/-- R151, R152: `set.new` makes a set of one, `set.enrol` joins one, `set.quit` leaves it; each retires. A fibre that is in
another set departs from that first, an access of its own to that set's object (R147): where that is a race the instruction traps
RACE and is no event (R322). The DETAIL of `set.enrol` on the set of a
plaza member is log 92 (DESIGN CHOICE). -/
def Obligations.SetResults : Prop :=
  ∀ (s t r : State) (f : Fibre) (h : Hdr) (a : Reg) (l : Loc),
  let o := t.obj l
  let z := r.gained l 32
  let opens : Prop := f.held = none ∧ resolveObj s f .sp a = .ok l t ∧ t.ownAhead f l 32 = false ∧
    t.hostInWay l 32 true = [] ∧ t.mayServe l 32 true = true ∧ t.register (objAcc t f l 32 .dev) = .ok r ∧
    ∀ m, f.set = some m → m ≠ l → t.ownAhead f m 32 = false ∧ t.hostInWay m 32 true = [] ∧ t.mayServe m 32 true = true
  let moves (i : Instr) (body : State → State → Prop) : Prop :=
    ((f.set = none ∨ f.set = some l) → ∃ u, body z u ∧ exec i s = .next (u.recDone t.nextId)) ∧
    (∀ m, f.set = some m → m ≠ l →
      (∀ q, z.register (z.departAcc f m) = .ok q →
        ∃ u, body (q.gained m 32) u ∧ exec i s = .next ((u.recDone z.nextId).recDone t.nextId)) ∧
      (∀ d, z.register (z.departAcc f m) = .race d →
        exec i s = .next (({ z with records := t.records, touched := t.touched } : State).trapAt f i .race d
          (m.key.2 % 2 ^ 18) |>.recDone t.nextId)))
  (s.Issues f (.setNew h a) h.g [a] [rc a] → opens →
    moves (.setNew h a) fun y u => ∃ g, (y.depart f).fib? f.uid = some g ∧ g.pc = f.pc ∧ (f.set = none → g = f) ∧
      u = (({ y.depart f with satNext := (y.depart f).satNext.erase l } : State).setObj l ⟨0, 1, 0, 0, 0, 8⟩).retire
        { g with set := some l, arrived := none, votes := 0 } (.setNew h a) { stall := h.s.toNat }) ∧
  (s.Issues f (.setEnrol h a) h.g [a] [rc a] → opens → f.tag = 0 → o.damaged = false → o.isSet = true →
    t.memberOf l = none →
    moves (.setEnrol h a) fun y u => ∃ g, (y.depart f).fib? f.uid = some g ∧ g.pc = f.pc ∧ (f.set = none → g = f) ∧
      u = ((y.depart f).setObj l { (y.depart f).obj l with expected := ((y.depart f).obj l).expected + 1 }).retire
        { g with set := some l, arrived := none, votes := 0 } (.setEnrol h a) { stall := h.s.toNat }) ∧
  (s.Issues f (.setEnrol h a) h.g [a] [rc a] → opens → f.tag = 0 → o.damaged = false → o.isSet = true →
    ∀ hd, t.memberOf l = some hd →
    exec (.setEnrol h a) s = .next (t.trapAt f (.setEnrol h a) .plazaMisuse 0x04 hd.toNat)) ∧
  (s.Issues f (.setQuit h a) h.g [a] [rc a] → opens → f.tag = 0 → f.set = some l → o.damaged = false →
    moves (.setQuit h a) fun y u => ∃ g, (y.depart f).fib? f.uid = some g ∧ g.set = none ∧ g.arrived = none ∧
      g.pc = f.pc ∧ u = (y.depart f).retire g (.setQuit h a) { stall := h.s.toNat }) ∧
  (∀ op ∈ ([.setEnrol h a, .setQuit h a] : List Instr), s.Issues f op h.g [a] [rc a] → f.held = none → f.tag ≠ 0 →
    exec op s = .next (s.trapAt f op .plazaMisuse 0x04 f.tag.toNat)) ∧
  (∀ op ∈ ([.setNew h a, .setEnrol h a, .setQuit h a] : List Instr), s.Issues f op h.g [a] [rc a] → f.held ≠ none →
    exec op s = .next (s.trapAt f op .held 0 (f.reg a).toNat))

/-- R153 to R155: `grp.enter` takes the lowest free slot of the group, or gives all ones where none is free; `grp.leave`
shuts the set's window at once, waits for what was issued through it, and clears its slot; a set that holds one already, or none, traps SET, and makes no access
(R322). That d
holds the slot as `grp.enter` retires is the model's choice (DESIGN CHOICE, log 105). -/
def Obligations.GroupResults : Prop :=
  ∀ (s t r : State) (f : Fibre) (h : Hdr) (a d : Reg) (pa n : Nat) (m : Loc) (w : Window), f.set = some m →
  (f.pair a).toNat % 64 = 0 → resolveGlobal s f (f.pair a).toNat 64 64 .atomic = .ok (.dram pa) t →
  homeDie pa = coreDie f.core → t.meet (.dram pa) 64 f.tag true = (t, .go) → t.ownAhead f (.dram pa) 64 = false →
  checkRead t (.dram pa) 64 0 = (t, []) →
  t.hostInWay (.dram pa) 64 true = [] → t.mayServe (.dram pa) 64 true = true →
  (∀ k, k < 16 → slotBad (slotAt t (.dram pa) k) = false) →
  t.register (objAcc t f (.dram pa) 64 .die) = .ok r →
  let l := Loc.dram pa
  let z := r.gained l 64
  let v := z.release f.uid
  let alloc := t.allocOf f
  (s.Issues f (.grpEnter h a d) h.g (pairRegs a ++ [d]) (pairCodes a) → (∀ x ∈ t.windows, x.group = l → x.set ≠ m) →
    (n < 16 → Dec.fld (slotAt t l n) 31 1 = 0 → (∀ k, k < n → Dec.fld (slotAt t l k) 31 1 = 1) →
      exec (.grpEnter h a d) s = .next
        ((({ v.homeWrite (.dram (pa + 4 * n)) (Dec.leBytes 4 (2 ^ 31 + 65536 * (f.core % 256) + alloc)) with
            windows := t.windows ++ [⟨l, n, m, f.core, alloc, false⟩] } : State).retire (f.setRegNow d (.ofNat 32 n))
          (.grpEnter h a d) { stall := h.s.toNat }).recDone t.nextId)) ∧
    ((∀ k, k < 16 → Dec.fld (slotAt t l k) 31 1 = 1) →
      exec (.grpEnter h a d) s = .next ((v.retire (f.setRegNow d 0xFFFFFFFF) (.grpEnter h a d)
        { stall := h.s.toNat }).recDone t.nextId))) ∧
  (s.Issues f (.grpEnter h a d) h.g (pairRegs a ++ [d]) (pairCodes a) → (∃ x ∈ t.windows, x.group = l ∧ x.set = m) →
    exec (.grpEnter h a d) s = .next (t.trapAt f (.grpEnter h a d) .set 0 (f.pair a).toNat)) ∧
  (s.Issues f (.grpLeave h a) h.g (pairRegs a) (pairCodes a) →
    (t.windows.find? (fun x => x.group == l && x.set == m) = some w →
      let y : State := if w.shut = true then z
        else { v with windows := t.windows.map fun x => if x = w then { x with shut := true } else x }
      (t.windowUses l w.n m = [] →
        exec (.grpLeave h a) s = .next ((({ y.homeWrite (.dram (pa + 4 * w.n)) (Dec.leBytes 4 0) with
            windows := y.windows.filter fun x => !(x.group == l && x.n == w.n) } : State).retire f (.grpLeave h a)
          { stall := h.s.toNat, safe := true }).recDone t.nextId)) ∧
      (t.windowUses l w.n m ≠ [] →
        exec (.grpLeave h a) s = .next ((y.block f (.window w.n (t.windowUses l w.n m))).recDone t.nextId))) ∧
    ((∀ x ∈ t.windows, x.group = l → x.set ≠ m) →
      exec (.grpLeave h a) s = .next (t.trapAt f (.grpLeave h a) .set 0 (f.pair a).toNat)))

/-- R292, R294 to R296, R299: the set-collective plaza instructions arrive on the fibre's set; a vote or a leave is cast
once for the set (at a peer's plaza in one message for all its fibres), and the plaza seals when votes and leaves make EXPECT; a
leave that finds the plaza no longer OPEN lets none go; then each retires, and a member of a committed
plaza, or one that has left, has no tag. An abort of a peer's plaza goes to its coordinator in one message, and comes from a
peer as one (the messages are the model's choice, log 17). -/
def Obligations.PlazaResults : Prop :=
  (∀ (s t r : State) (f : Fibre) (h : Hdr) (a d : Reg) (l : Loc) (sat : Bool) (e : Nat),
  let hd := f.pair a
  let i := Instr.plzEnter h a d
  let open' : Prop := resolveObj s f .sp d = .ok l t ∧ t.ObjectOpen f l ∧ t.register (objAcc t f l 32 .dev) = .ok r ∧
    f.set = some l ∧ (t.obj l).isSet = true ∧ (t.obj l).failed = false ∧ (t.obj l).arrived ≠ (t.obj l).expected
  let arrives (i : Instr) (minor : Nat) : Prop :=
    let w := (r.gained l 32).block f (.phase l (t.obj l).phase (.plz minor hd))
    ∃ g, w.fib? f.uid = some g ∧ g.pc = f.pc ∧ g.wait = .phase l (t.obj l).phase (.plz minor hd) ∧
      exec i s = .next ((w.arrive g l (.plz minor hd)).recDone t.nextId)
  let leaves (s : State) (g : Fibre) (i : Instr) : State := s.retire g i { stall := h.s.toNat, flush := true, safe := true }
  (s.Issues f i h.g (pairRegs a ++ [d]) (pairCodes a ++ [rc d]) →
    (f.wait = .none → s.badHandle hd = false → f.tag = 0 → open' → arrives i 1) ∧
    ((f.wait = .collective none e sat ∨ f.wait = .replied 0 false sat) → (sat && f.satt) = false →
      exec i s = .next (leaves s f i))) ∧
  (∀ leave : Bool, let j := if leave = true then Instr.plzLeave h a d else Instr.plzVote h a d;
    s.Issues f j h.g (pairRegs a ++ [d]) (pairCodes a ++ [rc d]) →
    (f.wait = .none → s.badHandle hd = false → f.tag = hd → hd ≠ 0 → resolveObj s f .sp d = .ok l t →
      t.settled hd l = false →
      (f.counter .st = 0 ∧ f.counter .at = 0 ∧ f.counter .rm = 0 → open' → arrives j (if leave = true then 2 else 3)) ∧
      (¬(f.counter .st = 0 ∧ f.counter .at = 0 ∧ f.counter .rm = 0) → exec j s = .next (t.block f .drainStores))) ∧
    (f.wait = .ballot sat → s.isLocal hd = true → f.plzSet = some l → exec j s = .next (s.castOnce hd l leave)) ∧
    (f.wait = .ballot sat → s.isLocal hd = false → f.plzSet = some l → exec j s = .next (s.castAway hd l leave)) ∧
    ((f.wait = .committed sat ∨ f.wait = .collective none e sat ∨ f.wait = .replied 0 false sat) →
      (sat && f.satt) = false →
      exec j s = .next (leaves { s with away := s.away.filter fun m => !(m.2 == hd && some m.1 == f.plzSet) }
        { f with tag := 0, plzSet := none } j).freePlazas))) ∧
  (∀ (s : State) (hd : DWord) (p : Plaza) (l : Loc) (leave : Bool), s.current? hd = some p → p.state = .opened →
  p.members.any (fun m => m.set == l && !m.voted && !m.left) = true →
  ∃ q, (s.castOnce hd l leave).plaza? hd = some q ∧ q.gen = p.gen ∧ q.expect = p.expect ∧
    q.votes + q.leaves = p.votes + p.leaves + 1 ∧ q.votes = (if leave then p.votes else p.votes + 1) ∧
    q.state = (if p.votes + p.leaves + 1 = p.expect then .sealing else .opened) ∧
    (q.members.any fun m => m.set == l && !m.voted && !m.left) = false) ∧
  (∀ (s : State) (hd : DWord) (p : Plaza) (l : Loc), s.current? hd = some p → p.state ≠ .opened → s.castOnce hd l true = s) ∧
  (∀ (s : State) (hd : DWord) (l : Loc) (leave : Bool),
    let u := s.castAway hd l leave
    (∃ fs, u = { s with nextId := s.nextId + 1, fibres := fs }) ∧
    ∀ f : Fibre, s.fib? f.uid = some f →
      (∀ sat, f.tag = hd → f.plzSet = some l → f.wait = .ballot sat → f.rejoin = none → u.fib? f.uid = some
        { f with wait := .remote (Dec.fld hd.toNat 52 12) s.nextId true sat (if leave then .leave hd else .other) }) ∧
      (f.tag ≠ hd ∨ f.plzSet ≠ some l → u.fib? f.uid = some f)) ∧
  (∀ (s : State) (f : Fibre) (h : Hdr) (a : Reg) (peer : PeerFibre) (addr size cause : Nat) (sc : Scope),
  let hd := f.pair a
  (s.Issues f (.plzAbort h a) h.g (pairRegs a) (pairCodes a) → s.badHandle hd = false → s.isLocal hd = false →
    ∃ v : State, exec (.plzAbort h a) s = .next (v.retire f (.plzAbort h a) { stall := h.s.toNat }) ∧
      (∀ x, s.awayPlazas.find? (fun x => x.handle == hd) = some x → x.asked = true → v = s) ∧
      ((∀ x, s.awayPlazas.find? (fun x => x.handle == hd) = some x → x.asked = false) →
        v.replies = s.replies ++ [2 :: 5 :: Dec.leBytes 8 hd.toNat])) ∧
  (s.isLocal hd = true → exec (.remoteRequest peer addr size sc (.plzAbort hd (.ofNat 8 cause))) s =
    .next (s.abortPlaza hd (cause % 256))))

====

§ **WHAT YOU HAVE TO DO**: Transcribe the lines above between the line holding "windows := t.windows ++" and the line holding "let open' : Prop", inclusive, exactly as they stand and with nothing added.

§ **ANSWER TO THIS PROBLEM**:
            windows := t.windows ++ [⟨l, n, m, f.core, alloc, false⟩] } : State).retire (f.setRegNow d (.ofNat 32 n))
          (.grpEnter h a d) { stall := h.s.toNat }).recDone t.nextId)) ∧
    ((∀ k, k < 16 → Dec.fld (slotAt t l k) 31 1 = 1) →
      exec (.grpEnter h a d) s = .next ((v.retire (f.setRegNow d 0xFFFFFFFF) (.grpEnter h a d)
        { stall := h.s.toNat }).recDone t.nextId))) ∧
  (s.Issues f (.grpEnter h a d) h.g (pairRegs a ++ [d]) (pairCodes a) → (∃ x ∈ t.windows, x.group = l ∧ x.set = m) →
    exec (.grpEnter h a d) s = .next (t.trapAt f (.grpEnter h a d) .set 0 (f.pair a).toNat)) ∧
  (s.Issues f (.grpLeave h a) h.g (pairRegs a) (pairCodes a) →
    (t.windows.find? (fun x => x.group == l && x.set == m) = some w →
      let y : State := if w.shut = true then z
        else { v with windows := t.windows.map fun x => if x = w then { x with shut := true } else x }
      (t.windowUses l w.n m = [] →
        exec (.grpLeave h a) s = .next ((({ y.homeWrite (.dram (pa + 4 * w.n)) (Dec.leBytes 4 0) with
            windows := y.windows.filter fun x => !(x.group == l && x.n == w.n) } : State).retire f (.grpLeave h a)
          { stall := h.s.toNat, safe := true }).recDone t.nextId)) ∧
      (t.windowUses l w.n m ≠ [] →
        exec (.grpLeave h a) s = .next ((y.block f (.window w.n (t.windowUses l w.n m))).recDone t.nextId))) ∧
    ((∀ x ∈ t.windows, x.group = l → x.set ≠ m) →
      exec (.grpLeave h a) s = .next (t.trapAt f (.grpLeave h a) .set 0 (f.pair a).toNat)))

/-- R292, R294 to R296, R299: the set-collective plaza instructions arrive on the fibre's set; a vote or a leave is cast
once for the set (at a peer's plaza in one message for all its fibres), and the plaza seals when votes and leaves make EXPECT; a
leave that finds the plaza no longer OPEN lets none go; then each retires, and a member of a committed
plaza, or one that has left, has no tag. An abort of a peer's plaza goes to its coordinator in one message, and comes from a
peer as one (the messages are the model's choice, log 17). -/
def Obligations.PlazaResults : Prop :=
  (∀ (s t r : State) (f : Fibre) (h : Hdr) (a d : Reg) (l : Loc) (sat : Bool) (e : Nat),
  let hd := f.pair a
  let i := Instr.plzEnter h a d
  let open' : Prop := resolveObj s f .sp d = .ok l t ∧ t.ObjectOpen f l ∧ t.register (objAcc t f l 32 .dev) = .ok r ∧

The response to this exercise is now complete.